● **The problem**
Once you have checked each line below for the word "CtxState", give the number of lines that have it and nothing further.
Content starts
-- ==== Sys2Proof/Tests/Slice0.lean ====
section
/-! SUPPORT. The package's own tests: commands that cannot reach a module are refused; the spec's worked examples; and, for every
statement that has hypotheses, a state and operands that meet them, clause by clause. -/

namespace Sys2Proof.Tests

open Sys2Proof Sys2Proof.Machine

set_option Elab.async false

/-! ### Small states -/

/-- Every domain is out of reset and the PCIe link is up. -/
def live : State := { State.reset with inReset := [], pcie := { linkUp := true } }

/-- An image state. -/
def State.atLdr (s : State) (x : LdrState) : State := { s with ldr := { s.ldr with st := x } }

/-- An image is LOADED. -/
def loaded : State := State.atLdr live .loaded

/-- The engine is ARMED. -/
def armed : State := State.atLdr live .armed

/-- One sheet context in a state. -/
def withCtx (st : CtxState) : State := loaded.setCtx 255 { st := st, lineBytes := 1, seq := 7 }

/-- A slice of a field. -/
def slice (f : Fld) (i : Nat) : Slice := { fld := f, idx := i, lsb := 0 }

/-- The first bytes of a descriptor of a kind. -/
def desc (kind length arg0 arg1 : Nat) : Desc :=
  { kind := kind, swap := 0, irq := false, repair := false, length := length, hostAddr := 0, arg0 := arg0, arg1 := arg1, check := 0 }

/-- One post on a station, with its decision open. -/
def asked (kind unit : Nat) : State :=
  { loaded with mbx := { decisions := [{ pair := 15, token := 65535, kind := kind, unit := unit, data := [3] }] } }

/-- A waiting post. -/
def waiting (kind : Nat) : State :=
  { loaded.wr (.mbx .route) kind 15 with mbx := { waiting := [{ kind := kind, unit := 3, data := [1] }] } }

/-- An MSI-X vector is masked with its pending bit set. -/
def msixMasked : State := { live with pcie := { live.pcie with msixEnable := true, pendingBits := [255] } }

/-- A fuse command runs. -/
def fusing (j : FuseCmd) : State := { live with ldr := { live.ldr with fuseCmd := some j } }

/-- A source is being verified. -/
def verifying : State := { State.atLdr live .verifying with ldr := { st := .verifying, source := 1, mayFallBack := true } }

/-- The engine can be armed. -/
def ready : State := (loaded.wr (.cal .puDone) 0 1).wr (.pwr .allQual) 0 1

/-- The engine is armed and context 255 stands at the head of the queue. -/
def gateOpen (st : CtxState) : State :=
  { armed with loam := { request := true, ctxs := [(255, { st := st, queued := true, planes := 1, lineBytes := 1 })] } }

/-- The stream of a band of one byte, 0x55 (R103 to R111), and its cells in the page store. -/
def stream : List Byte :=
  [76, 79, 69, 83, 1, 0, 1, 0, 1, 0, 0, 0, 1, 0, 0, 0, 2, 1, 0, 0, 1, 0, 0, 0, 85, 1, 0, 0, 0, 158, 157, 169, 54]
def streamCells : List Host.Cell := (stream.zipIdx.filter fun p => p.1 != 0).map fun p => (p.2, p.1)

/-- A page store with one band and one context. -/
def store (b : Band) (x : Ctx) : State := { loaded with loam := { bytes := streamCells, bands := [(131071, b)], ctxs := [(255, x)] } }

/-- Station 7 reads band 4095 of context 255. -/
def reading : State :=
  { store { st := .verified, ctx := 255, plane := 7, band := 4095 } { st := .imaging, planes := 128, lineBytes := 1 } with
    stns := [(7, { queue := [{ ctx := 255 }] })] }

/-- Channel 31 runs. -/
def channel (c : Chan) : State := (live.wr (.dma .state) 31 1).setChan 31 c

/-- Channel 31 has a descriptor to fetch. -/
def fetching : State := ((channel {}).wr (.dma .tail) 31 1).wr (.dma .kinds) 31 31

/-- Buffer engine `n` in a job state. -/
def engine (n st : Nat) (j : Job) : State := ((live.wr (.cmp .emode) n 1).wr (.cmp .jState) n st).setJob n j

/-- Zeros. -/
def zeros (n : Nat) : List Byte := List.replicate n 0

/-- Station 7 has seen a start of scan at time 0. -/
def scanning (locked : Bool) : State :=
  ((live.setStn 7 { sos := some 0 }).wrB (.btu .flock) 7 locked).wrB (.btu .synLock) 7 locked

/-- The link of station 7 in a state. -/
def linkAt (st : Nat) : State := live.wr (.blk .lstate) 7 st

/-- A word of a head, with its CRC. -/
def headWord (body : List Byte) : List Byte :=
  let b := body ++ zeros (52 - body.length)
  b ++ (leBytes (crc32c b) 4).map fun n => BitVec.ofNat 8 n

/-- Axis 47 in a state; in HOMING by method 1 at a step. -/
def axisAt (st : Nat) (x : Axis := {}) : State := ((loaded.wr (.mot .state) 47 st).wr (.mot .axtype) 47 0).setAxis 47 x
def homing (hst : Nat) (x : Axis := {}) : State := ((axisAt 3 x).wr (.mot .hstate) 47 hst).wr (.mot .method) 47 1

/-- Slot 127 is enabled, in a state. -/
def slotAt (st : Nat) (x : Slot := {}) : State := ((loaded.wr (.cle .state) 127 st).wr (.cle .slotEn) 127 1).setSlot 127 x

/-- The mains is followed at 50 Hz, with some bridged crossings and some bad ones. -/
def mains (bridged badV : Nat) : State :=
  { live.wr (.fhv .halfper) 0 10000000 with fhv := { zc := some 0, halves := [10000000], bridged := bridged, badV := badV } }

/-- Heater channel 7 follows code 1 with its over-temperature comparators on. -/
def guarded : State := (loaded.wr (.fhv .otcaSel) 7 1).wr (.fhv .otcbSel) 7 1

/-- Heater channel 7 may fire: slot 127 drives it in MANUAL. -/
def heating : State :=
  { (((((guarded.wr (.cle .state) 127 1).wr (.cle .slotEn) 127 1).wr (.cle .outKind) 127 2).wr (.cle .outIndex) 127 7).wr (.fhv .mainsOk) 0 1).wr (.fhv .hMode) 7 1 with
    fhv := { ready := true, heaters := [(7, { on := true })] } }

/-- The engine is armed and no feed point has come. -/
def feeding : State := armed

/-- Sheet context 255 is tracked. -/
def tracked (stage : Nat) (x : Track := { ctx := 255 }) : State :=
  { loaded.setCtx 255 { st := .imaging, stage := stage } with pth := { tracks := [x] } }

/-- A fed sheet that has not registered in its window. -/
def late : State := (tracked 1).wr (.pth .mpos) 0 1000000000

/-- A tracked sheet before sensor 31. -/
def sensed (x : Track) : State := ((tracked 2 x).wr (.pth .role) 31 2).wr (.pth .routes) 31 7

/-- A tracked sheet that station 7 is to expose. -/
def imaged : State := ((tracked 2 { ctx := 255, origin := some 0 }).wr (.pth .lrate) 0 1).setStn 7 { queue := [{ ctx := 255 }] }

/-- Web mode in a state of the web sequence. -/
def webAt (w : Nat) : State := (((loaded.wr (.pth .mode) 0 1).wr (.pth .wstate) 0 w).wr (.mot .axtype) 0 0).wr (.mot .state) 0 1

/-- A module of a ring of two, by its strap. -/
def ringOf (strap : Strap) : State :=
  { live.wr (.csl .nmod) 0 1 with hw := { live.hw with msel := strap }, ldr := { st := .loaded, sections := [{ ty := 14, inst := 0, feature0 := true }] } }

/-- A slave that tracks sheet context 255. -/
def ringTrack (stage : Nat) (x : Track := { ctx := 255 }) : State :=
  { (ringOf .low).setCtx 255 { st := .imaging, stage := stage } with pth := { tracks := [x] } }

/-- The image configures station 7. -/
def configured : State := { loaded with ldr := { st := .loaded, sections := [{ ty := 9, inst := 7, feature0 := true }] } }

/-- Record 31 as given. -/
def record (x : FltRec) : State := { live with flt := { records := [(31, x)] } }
Content ends
Content starts
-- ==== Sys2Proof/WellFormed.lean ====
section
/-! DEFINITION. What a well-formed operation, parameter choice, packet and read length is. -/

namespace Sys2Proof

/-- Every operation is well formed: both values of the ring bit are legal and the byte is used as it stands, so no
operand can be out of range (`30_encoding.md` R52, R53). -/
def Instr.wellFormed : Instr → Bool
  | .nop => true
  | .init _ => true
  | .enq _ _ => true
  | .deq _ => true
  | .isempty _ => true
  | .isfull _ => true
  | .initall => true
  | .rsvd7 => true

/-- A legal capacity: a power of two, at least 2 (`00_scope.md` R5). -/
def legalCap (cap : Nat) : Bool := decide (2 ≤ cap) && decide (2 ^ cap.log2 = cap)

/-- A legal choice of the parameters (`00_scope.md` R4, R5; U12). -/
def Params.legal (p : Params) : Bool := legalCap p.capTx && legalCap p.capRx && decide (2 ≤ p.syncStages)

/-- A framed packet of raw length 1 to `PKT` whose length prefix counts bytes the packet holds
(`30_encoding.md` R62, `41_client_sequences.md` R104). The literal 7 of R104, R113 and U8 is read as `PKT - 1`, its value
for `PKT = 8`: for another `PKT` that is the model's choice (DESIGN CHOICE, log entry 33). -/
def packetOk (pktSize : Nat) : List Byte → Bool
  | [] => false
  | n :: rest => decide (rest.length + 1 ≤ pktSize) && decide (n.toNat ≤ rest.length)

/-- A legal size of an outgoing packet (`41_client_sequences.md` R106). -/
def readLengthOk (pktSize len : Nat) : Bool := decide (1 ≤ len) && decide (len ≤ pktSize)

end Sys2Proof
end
Content ends
● **Output of the task**
2